Anyone who has been a child at any point in the past four decades has, knowingly or not, appreciated the work of Michael Humphries. From small-screen stalwarts like “The Jetsons,” “SuperFriends,” “Scooby-Doo” and “Smurfs” to big-screen beauties like “The Lion King” and “Who Framed Roger Rabbit?,” the handiwork of Humphries has always been in the background — literally.
“I'm basically a landscape painter,” he says. “That's what I’ve done since I was a kid of probably 11 years old.” This weekend, he'll be showing off his skills in a more traditional fashion in “Heart and Soul,” an exhibition of paintings at his La Cañada gallery — where his work hangs alongside those of local artist Trish Kertes. (“She's more of an impressionist,” he says.)

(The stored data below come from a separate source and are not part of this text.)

/-- A packed value that fits is zero or carries the sign of its value: it is no negative zero (10_state.md R33, R34). -/
theorem pack_not_negativeZero {v : Int} (h : v.natAbs < CAP) : ¬ (pack v).IsNegativeZero := by
  rintro ⟨hs, hz⟩
  have hneg : v < 0 := by simpa [pack] using hs
  have hzero : (pack v).val = 0 := by
    rw [allLimbsZero_eq_decide_val] at hz
    exact of_decide_eq_true hz
  rw [val_pack h] at hzero
  omega

theorem sign_eq_decide_val_neg {r : NumReg} (h : r.val ≠ 0) : r.sign = decide (r.val < 0) := by
  cases hs : r.sign with
  | true =>
    rw [val_of_sign hs] at h ⊢
    exact (decide_eq_true (by omega)).symm
  | false =>
    rw [val_of_not_sign hs]
    exact (decide_eq_false (by omega)).symm

/-- In range, a nonzero value has one stored form: its sign decides the sign bit and its magnitude the limbs. -/
theorem eq_of_val_eq {a b : NumReg} (ha : a.LimbsInRange) (hb : b.LimbsInRange) (h : a.val = b.val)
    (hne : a.val ≠ 0) : a = b := by
  have hmag : a.mag = b.mag := by rw [← natAbs_val, ← natAbs_val, h]
  have hlimbs : a.limbs = b.limbs :=
    Subtype.ext (limbs_eq_of_limbsValue_eq (a.limbs.property.trans b.limbs.property.symm) ha hb hmag)
  have hsign : a.sign = b.sign := by
    rw [sign_eq_decide_val_neg hne, sign_eq_decide_val_neg (h ▸ hne), h]
  exact congrArg₂ NumReg.mk hsign hlimbs

/-- All limbs 0 is one limb sequence, so it has two stored forms, one per sign bit (10_state.md R33). -/
theorem allLimbsZero_iff_eq (r : NumReg) :
    r.allLimbsZero = true ↔ r = NumReg.zero ∨ r = NumReg.zero.setSign true := by
  have hlimbs : r.allLimbsZero = true ↔ r.limbs = NumReg.zero.limbs := by
    rw [NumReg.allLimbsZero, List.all_eq_true, Subtype.ext_iff, NumReg.zero, List.eq_replicate_iff]
    simp [r.limbs.property]
  rw [hlimbs]
  obtain ⟨sign, limbs⟩ := r
  cases sign <;> simp [NumReg.zero, NumReg.setSign]

theorem val_eq_zero_iff (r : NumReg) : r.val = 0 ↔ r = NumReg.zero ∨ r = NumReg.zero.setSign true := by
  rw [← allLimbsZero_iff_eq, allLimbsZero_eq_decide_val, decide_eq_true_eq]

/-- Settles O8: packing is a right inverse of the value, and the value is injective away from zero. -/
theorem nonzeroIntegersHaveOneStoredForm : Obligations.NonzeroIntegersHaveOneStoredForm :=
  ⟨fun v h => ⟨val_pack h, pack_inRange v⟩, fun _ _ => eq_of_val_eq, val_eq_zero_iff⟩

/-- Settles O60: the fields of the two constants, and the capacity. -/
theorem capabilityWordSpellsTheParameters : Obligations.CapabilityWordSpellsTheParameters :=
  ⟨by decide, by decide, by decide, cap_eq, by decide⟩

end Sys2Proof.Machine
end

section
/-! SUPPORT. Every value a command writes fits its register, so it is stored exactly and is no negative zero
(10_state.md R33, R34; 41_arith.md R157); Obligations O7 and O28. -/

namespace Sys2Proof.Machine

/-! ### Values that fit -/

/-- The value a checked computation ends with, if any, fits a register. -/
def ValueFits (e : Except Code Int) : Prop := ∀ v, e = .ok v → v.natAbs < CAP

theorem valueFits_ok {v : Int} (h : v.natAbs < CAP) : ValueFits (.ok v) := by
  rintro _ ⟨⟩; exact h

theorem valueFits_error (c : Code) : ValueFits (.error c) := nofun

theorem valueFits_chk (v : Int) : ValueFits (chk v) := by
  rcases chk_cases v with ⟨h, e⟩ | ⟨_, e⟩ <;> rw [e]
  · exact valueFits_ok h
  · exact valueFits_error _

theorem natAbs_zero_lt_cap : (0 : Int).natAbs < CAP := cap_pos

theorem natAbs_one_lt_cap : (1 : Int).natAbs < CAP := one_lt_cap

theorem natAbs_trem_lt_cap {a : Int} (h : a.natAbs < CAP) (b : Int) : (trem a b).natAbs < CAP := by
  rw [natAbs_trem]
  exact lt_of_le_of_lt (Nat.mod_le _ _) h

theorem natAbs_tquo_lt_cap {a : Int} (h : a.natAbs < CAP) (b : Int) : (tquo a b).natAbs < CAP := by
  rw [natAbs_tquo]
  exact lt_of_le_of_lt (Nat.div_le_self _ _) h

theorem prependValue_fits (v : Int) (k : Nat) : ValueFits (prependValue v k) := by
  unfold prependValue
  split
  · exact valueFits_error _
  · exact valueFits_ok (by split <;> omega)

theorem mulValue_fits (a b : Int) : ValueFits (mulValue a b) := by
  unfold mulValue
  split
  · exact valueFits_ok natAbs_zero_lt_cap
  · exact valueFits_chk _

theorem modExpAcc_fits {acc : Int} (h : acc.natAbs < CAP) (base e m : Int) : ValueFits (modExpAcc base acc e m) := by
  unfold modExpAcc
  split
  · exact valueFits_ok h
  · split
    next p hp => exact valueFits_ok (natAbs_trem_lt_cap (valueFits_chk _ p hp) m)
    · exact valueFits_error _

theorem modExpLoop_fits (fuel : Nat) {acc : Int} (h : acc.natAbs < CAP) (base e m : Int) :
    ValueFits (modExpLoop fuel base acc e m) := by
  induction fuel generalizing base acc e with
  | zero => exact valueFits_ok h
  | succ fuel ih =>
    unfold modExpLoop
    split
    · exact valueFits_ok h
    split
    · exact valueFits_error _
    next acc' hacc =>
      split
      · exact valueFits_error _
      · exact ih (modExpAcc_fits h base e m acc' hacc) _ _

theorem modExpValue_fits (b e m : Int) : ValueFits (modExpValue b e m) := by
  unfold modExpValue
  split
  · exact valueFits_error _
  split
  · exact valueFits_ok natAbs_one_lt_cap
  split
  · exact valueFits_ok natAbs_zero_lt_cap
  · exact modExpLoop_fits _ natAbs_one_lt_cap _ _ _

theorem squareLoop_fits (left : Nat) (y n : Int) : ValueFits (squareLoop left y n) := by
  induction left generalizing y with
  | zero => exact valueFits_ok natAbs_zero_lt_cap
  | succ left ih =>
    unfold squareLoop
    split
    · exact valueFits_error _
    split
    · exact valueFits_ok natAbs_one_lt_cap
    split
    · exact valueFits_ok natAbs_zero_lt_cap
    · exact ih _

theorem witnessTest_fits (d : Int) (k : Nat) (n : Int) : ValueFits (witnessTest d k n) := by
  unfold witnessTest
  split
  · exact valueFits_error _
  split
  · exact valueFits_ok natAbs_one_lt_cap
  · exact squareLoop_fits _ _ _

It doesn't come as a surprise that many of his originals look like backdrops just waiting for characters to walk through, be they trees in winter or wooden houses bathed in early sunshine. Though they're considerably more realistic than, say, the Smurf village, the artist likes to use his imagination to enhance the imagery: “[Joseph Mallord William] Turner, the great landscape painter in the 19th century, somebody said to him, 'I've never seen a sky like that,' and his response was, 'But don't you wish you could?' So a lot of it is what you can make up, and people can imagine themselves in.”